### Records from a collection

/-! ### `modPage` -/

@[simp] theorem modPage_pins (p : Nat) (g : Page → Page) (n : Node) : (modPage p g n).pins = n.pins := rfl
@[simp] theorem modPage_boot (p : Nat) (g : Page → Page) (n : Node) : (modPage p g n).boot = n.boot := rfl
@[simp] theorem modPage_bflash (p : Nat) (g : Page → Page) (n : Node) : (modPage p g n).bflash = n.bflash := rfl
@[simp] theorem modPage_spdmI3c (p : Nat) (g : Page → Page) (n : Node) : (modPage p g n).spdmI3c = n.spdmI3c := rfl
@[simp] theorem modPage_spdmVdm (p : Nat) (g : Page → Page) (n : Node) : (modPage p g n).spdmVdm = n.spdmVdm := rfl
@[simp] theorem modPage_fns (p : Nat) (g : Page → Page) (n : Node) : (modPage p g n).fns = n.fns := rfl
@[simp] theorem modPage_numVfs (p : Nat) (g : Page → Page) (n : Node) : (modPage p g n).numVfs = n.numVfs := rfl
@[simp] theorem modPage_totalVfs (p : Nat) (g : Page → Page) (n : Node) : (modPage p g n).totalVfs = n.totalVfs := rfl
@[simp] theorem modPage_aptr (p : Nat) (g : Page → Page) (n : Node) : (modPage p g n).aptr = n.aptr := rfl
@[simp] theorem modPage_alast (p : Nat) (g : Page → Page) (n : Node) : (modPage p g n).alast = n.alast := rfl
@[simp] theorem modPage_ptns (p : Nat) (g : Page → Page) (n : Node) : (modPage p g n).ptns = n.ptns := rfl
@[simp] theorem modPage_cores (p : Nat) (g : Page → Page) (n : Node) : (modPage p g n).cores = n.cores := rfl
@[simp] theorem modPage_reserve (p : Nat) (g : Page → Page) (n : Node) : (modPage p g n).reserve = n.reserve := rfl
@[simp] theorem modPage_bankLvl (p : Nat) (g : Page → Page) (n : Node) : (modPage p g n).bankLvl = n.bankLvl := rfl
@[simp] theorem modPage_mem (p : Nat) (g : Page → Page) (n : Node) : (modPage p g n).mem = { n.mem with pages := mmod n.mem.pages p g } := rfl
@[simp] theorem modPage_flash (p : Nat) (g : Page → Page) (n : Node) : (modPage p g n).flash = n.flash := rfl
@[simp] theorem modPage_lnk (p : Nat) (g : Page → Page) (n : Node) : (modPage p g n).lnk = n.lnk := rfl
@[simp] theorem modPage_pwr (p : Nat) (g : Page → Page) (n : Node) : (modPage p g n).pwr = n.pwr := rfl
@[simp] theorem modPage_serial (p : Nat) (g : Page → Page) (n : Node) : (modPage p g n).serial = n.serial := rfl
@[simp] theorem modPage_free (p : Nat) (g : Page → Page) (n : Node) : (modPage p g n).free = n.free := rfl
@[simp] theorem modPage_hbAt (p : Nat) (g : Page → Page) (n : Node) : (modPage p g n).hbAt = n.hbAt := rfl
@[simp] theorem modPage_out (p : Nat) (g : Page → Page) (n : Node) : (modPage p g n).out = n.out := rfl

/-! ### `modChan` -/

@[simp] theorem modChan_pins (c : Nat) (g : Chan → Chan) (n : Node) : (modChan c g n).pins = n.pins := rfl
@[simp] theorem modChan_boot (c : Nat) (g : Chan → Chan) (n : Node) : (modChan c g n).boot = n.boot := rfl
@[simp] theorem modChan_bflash (c : Nat) (g : Chan → Chan) (n : Node) : (modChan c g n).bflash = n.bflash := rfl
@[simp] theorem modChan_spdmI3c (c : Nat) (g : Chan → Chan) (n : Node) : (modChan c g n).spdmI3c = n.spdmI3c := rfl
@[simp] theorem modChan_spdmVdm (c : Nat) (g : Chan → Chan) (n : Node) : (modChan c g n).spdmVdm = n.spdmVdm := rfl
@[simp] theorem modChan_fns (c : Nat) (g : Chan → Chan) (n : Node) : (modChan c g n).fns = n.fns := rfl
@[simp] theorem modChan_numVfs (c : Nat) (g : Chan → Chan) (n : Node) : (modChan c g n).numVfs = n.numVfs := rfl
@[simp] theorem modChan_totalVfs (c : Nat) (g : Chan → Chan) (n : Node) : (modChan c g n).totalVfs = n.totalVfs := rfl
@[simp] theorem modChan_aptr (c : Nat) (g : Chan → Chan) (n : Node) : (modChan c g n).aptr = n.aptr := rfl
@[simp] theorem modChan_alast (c : Nat) (g : Chan → Chan) (n : Node) : (modChan c g n).alast = n.alast := rfl
@[simp] theorem modChan_ptns (c : Nat) (g : Chan → Chan) (n : Node) : (modChan c g n).ptns = n.ptns := rfl
@[simp] theorem modChan_cores (c : Nat) (g : Chan → Chan) (n : Node) : (modChan c g n).cores = n.cores := rfl
@[simp] theorem modChan_reserve (c : Nat) (g : Chan → Chan) (n : Node) : (modChan c g n).reserve = n.reserve := rfl
@[simp] theorem modChan_bankLvl (c : Nat) (g : Chan → Chan) (n : Node) : (modChan c g n).bankLvl = n.bankLvl := rfl
@[simp] theorem modChan_mem (c : Nat) (g : Chan → Chan) (n : Node) : (modChan c g n).mem = { n.mem with chans := vmod n.mem.chans c g } := rfl
@[simp] theorem modChan_flash (c : Nat) (g : Chan → Chan) (n : Node) : (modChan c g n).flash = n.flash := rfl
@[simp] theorem modChan_lnk (c : Nat) (g : Chan → Chan) (n : Node) : (modChan c g n).lnk = n.lnk := rfl
@[simp] theorem modChan_pwr (c : Nat) (g : Chan → Chan) (n : Node) : (modChan c g n).pwr = n.pwr := rfl
@[simp] theorem modChan_serial (c : Nat) (g : Chan → Chan) (n : Node) : (modChan c g n).serial = n.serial := rfl
@[simp] theorem modChan_free (c : Nat) (g : Chan → Chan) (n : Node) : (modChan c g n).free = n.free := rfl
@[simp] theorem modChan_hbAt (c : Nat) (g : Chan → Chan) (n : Node) : (modChan c g n).hbAt = n.hbAt := rfl
@[simp] theorem modChan_out (c : Nat) (g : Chan → Chan) (n : Node) : (modChan c g n).out = n.out := rfl

/-! ### `endsWith`, `endsBoot` -/

@[simp] theorem endsWith_pending (e : Env) (s : State) (n : Node) : (endsWith e s n).pending = s.pending := rfl
@[simp] theorem endsWith_clk (e : Env) (s : State) (n : Node) : (endsWith e s n).clk = clkOf e s := rfl
@[simp] theorem endsWith_host (e : Env) (s : State) (n : Node) : (endsWith e s n).host = deliver (hostOf e s) n.out := rfl
@[simp] theorem endsWith_node (e : Env) (s : State) (n : Node) : (endsWith e s n).node = n := rfl
@[simp] theorem endsBoot_pending (e : Env) (s : State) (n : Node) : (endsBoot e s n).pending = s.pending := rfl
@[simp] theorem endsBoot_clk (e : Env) (s : State) (n : Node) : (endsBoot e s n).clk = bootFix (clkOf e s) n := rfl
@[simp] theorem endsBoot_host (e : Env) (s : State) (n : Node) : (endsBoot e s n).host = deliver (hostOf e s) n.out := rfl
@[simp] theorem endsBoot_node (e : Env) (s : State) (n : Node) : (endsBoot e s n).node = n := rfl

### Requirement
Taking the lines above, repeat exactly those from the line that contains "c g n).ptns = n.ptns := rfl" through the line that contains "theorem endsWith_host (e", and both of those lines as well. Include nothing else.

### Task result
@[simp] theorem modChan_ptns (c : Nat) (g : Chan → Chan) (n : Node) : (modChan c g n).ptns = n.ptns := rfl
@[simp] theorem modChan_cores (c : Nat) (g : Chan → Chan) (n : Node) : (modChan c g n).cores = n.cores := rfl
@[simp] theorem modChan_reserve (c : Nat) (g : Chan → Chan) (n : Node) : (modChan c g n).reserve = n.reserve := rfl
@[simp] theorem modChan_bankLvl (c : Nat) (g : Chan → Chan) (n : Node) : (modChan c g n).bankLvl = n.bankLvl := rfl
@[simp] theorem modChan_mem (c : Nat) (g : Chan → Chan) (n : Node) : (modChan c g n).mem = { n.mem with chans := vmod n.mem.chans c g } := rfl
@[simp] theorem modChan_flash (c : Nat) (g : Chan → Chan) (n : Node) : (modChan c g n).flash = n.flash := rfl
@[simp] theorem modChan_lnk (c : Nat) (g : Chan → Chan) (n : Node) : (modChan c g n).lnk = n.lnk := rfl
@[simp] theorem modChan_pwr (c : Nat) (g : Chan → Chan) (n : Node) : (modChan c g n).pwr = n.pwr := rfl
@[simp] theorem modChan_serial (c : Nat) (g : Chan → Chan) (n : Node) : (modChan c g n).serial = n.serial := rfl
@[simp] theorem modChan_free (c : Nat) (g : Chan → Chan) (n : Node) : (modChan c g n).free = n.free := rfl
@[simp] theorem modChan_hbAt (c : Nat) (g : Chan → Chan) (n : Node) : (modChan c g n).hbAt = n.hbAt := rfl
@[simp] theorem modChan_out (c : Nat) (g : Chan → Chan) (n : Node) : (modChan c g n).out = n.out := rfl

/-! ### `endsWith`, `endsBoot` -/

@[simp] theorem endsWith_pending (e : Env) (s : State) (n : Node) : (endsWith e s n).pending = s.pending := rfl
@[simp] theorem endsWith_clk (e : Env) (s : State) (n : Node) : (endsWith e s n).clk = clkOf e s := rfl
@[simp] theorem endsWith_host (e : Env) (s : State) (n : Node) : (endsWith e s n).host = deliver (hostOf e s) n.out := rfl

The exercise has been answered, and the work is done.